╭─ Exercise data

/-- 10_state.md R23, 60_exceptions.md R238: only a reset whose check passes brings `err` back to 0. A loss of
power leaves it unspecified (log 11). -/
def Obligations.OnlyResetClearsErr : Prop :=
  ∀ s t : State, step s = .next t → s.err = true → t.err = false →
    (∃ c q rest, s.inbox = .reset c q :: rest ∧ c.wellFormed = true ∧ t.errCode = 0) ∨
    (∃ rest, s.inbox = .powerLoss :: rest)

/-- 60_exceptions.md R230: PREDICT, TRAIN and NOP on an instance that is not faulted never fault: the step
answers a next state that takes requests again. -/
def Obligations.HealthyBlockNeverFaultsOnAnOperation : Prop :=
  ∀ (s : State) (req : Request) (rest : List PortEvent), s.Ready → s.inbox = .request req :: rest →
    isReserved req = false → ∃ t, step s = .next t ∧ t.Ready ∧ t.errCode = s.errCode ∧ t.inbox = rest ∧
      (t.resp ≠ none ↔ isPredict req = true)

/-- The machine stops only on a request before a reset (70_reset_and_hazards.md R251; log 10), there always, and it
never refuses a step by name. -/
def Obligations.StuckExactlyBeforeReset : Prop :=
  ∀ s : State,
    (∀ f, step s = .fault f ↔ s.inst = .unbuilt ∧ (∃ req rest, s.inbox = .request req :: rest) ∧
      f = .requestBeforeReset) ∧
    (∀ r, step s ≠ .refused r) ∧
    (s.inst = .unbuilt → ∀ i : Instr, exec i s = .fault .requestBeforeReset)

/-- A request of a scheme the instance does not implement has no meaning there (00_scope.md R2, log 12). -/
def Obligations.OtherSchemesDoNotExist : Prop :=
  ∀ (s : State) (i : Instr) (sch : Scheme), s.Ready → i.scheme = some sch → s.inst.scheme ≠ some sch →
    exec i s = .refused .schemeNotBuilt

/-! ### Reset -/

/-- 60_exceptions.md R232: the configurations a reset accepts. A missing parameter is `none`, and the parameters of
other schemes are not looked at (log 13). -/
def Obligations.ConfigurationCheck : Prop :=
  ∀ c : Config, (buildInstance c).isSome = true ↔
    c.scheme = some .static ∨
    (c.scheme = some .gshare ∧ c.hb.isSome = true ∧ (c.initGs = .snt ∨ c.initGs = .wnt)) ∨
    (c.scheme = some .tournament ∧ ∃ tg tl pi, c.tg = some tg ∧ c.tl = some tl ∧ c.pi = some pi ∧
      tg.toNat ≤ 32 ∧ tl.toNat ≤ 32 ∧ pi.toNat ≤ 32) ∨
    (c.scheme = some .perceptron ∧ c.theta.isSome = true ∧ ∃ h n, c.h = some h ∧ c.n = some n ∧
      1 ≤ h.toNat ∧ 1 ≤ n.toNat)

/-- 10_state.md R39: after a reset whose check passes, `err` and `err_code` are 0, no answer stands, and the
instance is of the scheme and the parameters given, with every element at the value of the table. -/
def Obligations.ResetValues : Prop :=
  ∀ (s : State) (c : Config) (q : Option Request) (rest : List PortEvent),
    s.inbox = .reset c q :: rest → c.wellFormed = true →
    ∃ i : Instance,
      step s = .next { s with inst := i, err := false, errCode := 0, resp := none, inbox := rest } ∧
      (c.scheme = some .static → i = .static) ∧
      (c.scheme = some .gshare → ∃ g : Gshare, i = .gshare g ∧ c.hb = some g.hb ∧ g.initGs = c.initGs ∧
        g.ghr = 0 ∧ ∀ j, Table.read g.pht g.initGs j = c.initGs) ∧
      (c.scheme = some .tournament → ∃ t : Tournament, i = .tournament t ∧
        c.tg = some t.tg ∧ c.tl = some t.tl ∧ c.pi = some t.pi ∧
        t.initTg = c.initTg ∧ t.initTl = c.initTl ∧ t.initMeta = c.initMeta ∧
        t.ghr = 0 ∧ (∀ j, Table.read t.gct t.initTg j = c.initTg) ∧ (∀ j, Table.read t.lht 0 j = 0) ∧
        (∀ j, Table.read t.lct t.initTl j = c.initTl) ∧ t.metaCtr = c.initMeta) ∧
      (c.scheme = some .perceptron → ∃ p : Perceptron, i = .perceptron p ∧
        c.h = some p.h ∧ c.n = some p.n ∧ c.theta = some p.theta ∧ p.percHash = c.percHash ∧
        p.phr = 0 ∧ ∀ b k, p.weight b k = 0)

/-- 10_state.md R40: after a reset whose check fails, `err` is 1 and `err_code` 1, there is no predictor state,
and every request is refused. -/
def Obligations.FailedResetRefusesEverything : Prop :=
  ∀ (s : State) (c : Config) (q : Option Request) (rest : List PortEvent),
    s.inbox = .reset c q :: rest → c.wellFormed = false →
    ∃ t : State, step s = .next t ∧
      t = { s with inst := .invalid c, err := true, errCode := 1, resp := none, inbox := rest } ∧
      ∀ reqs : List Request, runRequests t reqs = .next ([], { t with inbox := [] })

/-- 70_reset_and_hazards.md R250, R253: a reset discards all earlier state and faults and the request offered
with it: what follows depends on the configuration alone. -/
def Obligations.ResetDiscardsEverything : Prop :=
  ∀ (s s' : State) (c : Config) (q q' : Option Request) (rest : List PortEvent),
    s.inbox = .reset c q :: rest → s'.inbox = .reset c q' :: rest → s'.powerUps = s.powerUps →
    step s' = step s

/-- 60_exceptions.md R243, 70_reset_and_hazards.md R251: after a loss of power there is no instance, and every
request is stuck until a reset, which gives what it gives from any state. That a loss of power is an event of
its own is the model's choice (log 11). -/
def Obligations.PowerLossNeedsAReset : Prop :=
  ∀ (s : State) (rest : List PortEvent), s.inbox = .powerLoss :: rest →
    ∃ t, step s = .next t ∧ t.inst = .unbuilt ∧ t.resp = none ∧ t.inbox = rest ∧
      (∀ req, step { t with inbox := [.request req] } = .fault .requestBeforeReset) ∧
      (∀ c, t.applyReset c = { s with powerUps := t.powerUps, inbox := rest }.applyReset c)

/-- The invariant of the machine holds right after reset. -/
def Obligations.ResetStateKeepsTheInvariant : Prop :=
  State.reset.Inv ∧ ∀ (s : State) (c : Config), (s.applyReset c).Inv

/-- Every step keeps the invariant of the machine: the arrays stay canonical and inside their sizes, the history
registers inside their widths, the status pair legal (never code 3), and no answer stands while faulted. -/
def Obligations.StepKeepsTheInvariant : Prop :=
  ∀ s t : State, s.Inv → step s = .next t → t.Inv

/-- 10_state.md R24: no operation writes a parameter: only a reset or a loss of power changes them. -/
def Obligations.ParametersAreReadOnly : Prop :=
  ∀ s t : State, step s = .next t → t.inst.parameters ≠ s.inst.parameters →
    (∃ c q rest, s.inbox = .reset c q :: rest) ∨ ∃ rest, s.inbox = .powerLoss :: rest

/-- 20_memory.md R60: only a TRAIN and a reset change the predictor state (and a loss of power, after which there
is none). -/
def Obligations.OnlyTrainAndResetChangeThePredictor : Prop :=
  ∀ s t : State, step s = .next t → t.inst ≠ s.inst →
    (∃ req rest, s.inbox = .request req :: rest ∧ isTrain req = true) ∨
    (∃ c q rest, s.inbox = .reset c q :: rest) ∨ ∃ rest, s.inbox = .powerLoss :: rest

/-! ### Steps and runs -/

/-- A step on a request runs the decoded request, SCHEME being the instance's (30_encoding.md R74); a well-formed
instruction's own word runs that instruction; `withFetchWord` offers exactly it (log 4). -/
def Obligations.StepRunsTheDecodedRequest : Prop :=
  ∀ (s : State) (sch : Scheme), s.inst.scheme = some sch →
    (∀ (req : Request) (rest : List PortEvent), s.inbox = .request req :: rest →
      step s = exec (decode sch req) { s with inbox := rest }) ∧
    (∀ (i : Instr) (rest : List PortEvent), i.wellFormed sch = true → s.inbox = .request (encode i) :: rest →
      step s = exec i { s with inbox := rest }) ∧
    (∀ w : Nat, w < 2 ^ 35 → step (s.withFetchWord 40 w) = exec (decode sch (BitVec.ofNat 35 w)) s)

/-- 60_exceptions.md R243: with nothing pending the block holds its state. That such a step exists and clears the
response ports is the model's (log 20). -/
def Obligations.IdleStepHoldsTheState : Prop :=
  ∀ s : State, s.inbox = [] → step s = .next { s with resp := none }
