-- ==== Sys2Proof/Laws/State.lean ====
section
/-! SUPPORT. One lemma per field per update of the state. -/

namespace Sys2Proof.Machine

variable (s : State) (p : BranchOutcome) (i : Instance) (f : FaultClass)

@[simp] theorem State.silent_inst : s.silent.inst = s.inst := rfl
@[simp] theorem State.silent_err : s.silent.err = s.err := rfl
@[simp] theorem State.silent_errCode : s.silent.errCode = s.errCode := rfl
@[simp] theorem State.silent_resp : s.silent.resp = none := rfl
@[simp] theorem State.silent_inbox : s.silent.inbox = s.inbox := rfl
@[simp] theorem State.silent_powerUps : s.silent.powerUps = s.powerUps := rfl

@[simp] theorem State.respond_inst : (s.respond p).inst = s.inst := rfl
@[simp] theorem State.respond_err : (s.respond p).err = s.err := rfl
@[simp] theorem State.respond_errCode : (s.respond p).errCode = s.errCode := rfl
@[simp] theorem State.respond_resp : (s.respond p).resp = some p := rfl
@[simp] theorem State.respond_inbox : (s.respond p).inbox = s.inbox := rfl
@[simp] theorem State.respond_powerUps : (s.respond p).powerUps = s.powerUps := rfl
@[simp] theorem State.silent_respond : s.silent.respond p = s.respond p := rfl

@[simp] theorem State.setInst_inst : (s.setInst i).inst = i := rfl
@[simp] theorem State.setInst_err : (s.setInst i).err = s.err := rfl
@[simp] theorem State.setInst_errCode : (s.setInst i).errCode = s.errCode := rfl
@[simp] theorem State.setInst_resp : (s.setInst i).resp = s.resp := rfl
@[simp] theorem State.setInst_inbox : (s.setInst i).inbox = s.inbox := rfl
@[simp] theorem State.setInst_powerUps : (s.setInst i).powerUps = s.powerUps := rfl

@[simp] theorem State.losePower_inst : s.losePower.inst = .unbuilt := rfl
@[simp] theorem State.losePower_resp : s.losePower.resp = none := rfl
@[simp] theorem State.losePower_inbox : s.losePower.inbox = s.inbox := rfl
@[simp] theorem State.losePower_powerUps : s.losePower.powerUps = s.powerUps + 1 := rfl

@[simp] theorem State.offer_inst (reqs : List Request) : (s.offer reqs).inst = s.inst := rfl
@[simp] theorem State.offer_err (reqs : List Request) : (s.offer reqs).err = s.err := rfl
@[simp] theorem State.offer_errCode (reqs : List Request) : (s.offer reqs).errCode = s.errCode := rfl
@[simp] theorem State.offer_resp (reqs : List Request) : (s.offer reqs).resp = s.resp := rfl
@[simp] theorem State.offer_inbox (reqs : List Request) : (s.offer reqs).inbox = reqs.map .request := rfl
@[simp] theorem State.offer_powerUps (reqs : List Request) : (s.offer reqs).powerUps = s.powerUps := rfl

/-- Fault entry leaves everything but the status pair (60_exceptions.md R235). -/
theorem State.raise_frame :
    (s.raise f).inst = s.inst ∧ (s.raise f).resp = s.resp ∧ (s.raise f).inbox = s.inbox ∧
      (s.raise f).powerUps = s.powerUps := by
  unfold State.raise; split <;> exact ⟨rfl, rfl, rfl, rfl⟩

@[simp] theorem State.raise_inst : (s.raise f).inst = s.inst := (s.raise_frame f).1
@[simp] theorem State.raise_resp : (s.raise f).resp = s.resp := (s.raise_frame f).2.1
@[simp] theorem State.raise_inbox : (s.raise f).inbox = s.inbox := (s.raise_frame f).2.2.1
@[simp] theorem State.raise_powerUps : (s.raise f).powerUps = s.powerUps := (s.raise_frame f).2.2.2

/-- A reset leaves what is pending and the model's counter, and no answer stands. -/
theorem State.applyReset_frame (c : Config) :
    (s.applyReset c).inbox = s.inbox ∧ (s.applyReset c).powerUps = s.powerUps ∧
      (s.applyReset c).resp = none := by
  unfold State.applyReset; split <;> simp

@[simp] theorem State.applyReset_inbox (c : Config) : (s.applyReset c).inbox = s.inbox :=
  (s.applyReset_frame c).1
@[simp] theorem State.applyReset_powerUps (c : Config) : (s.applyReset c).powerUps = s.powerUps :=
  (s.applyReset_frame c).2.1
@[simp] theorem State.applyReset_resp (c : Config) : (s.applyReset c).resp = none :=
  (s.applyReset_frame c).2.2

/-- A reset whose check passes (70_reset_and_hazards.md R250). -/
theorem State.applyReset_some {c : Config} {j : Instance} (h : buildInstance c = some j) :
    s.applyReset c = { s with inst := j, err := false, errCode := 0, resp := none } := by
  simp [State.applyReset, h]

/-- A reset whose check fails (10_state.md R40). -/
theorem State.applyReset_none {c : Config} (h : buildInstance c = none) :
    s.applyReset c = { s with inst := .invalid c, err := true, errCode := 1, resp := none } := by
  simp [State.applyReset, h, State.raise, FaultClass.code]

end Sys2Proof.Machine
end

╰─

Work request
Look through the listing and extract every line with "initTg" in it.

Result
        t.initTg = c.initTg ∧ t.initTl = c.initTl ∧ t.initMeta = c.initMeta ∧
        t.ghr = 0 ∧ (∀ j, Table.read t.gct t.initTg j = c.initTg) ∧ (∀ j, Table.read t.lht 0 j = 0) ∧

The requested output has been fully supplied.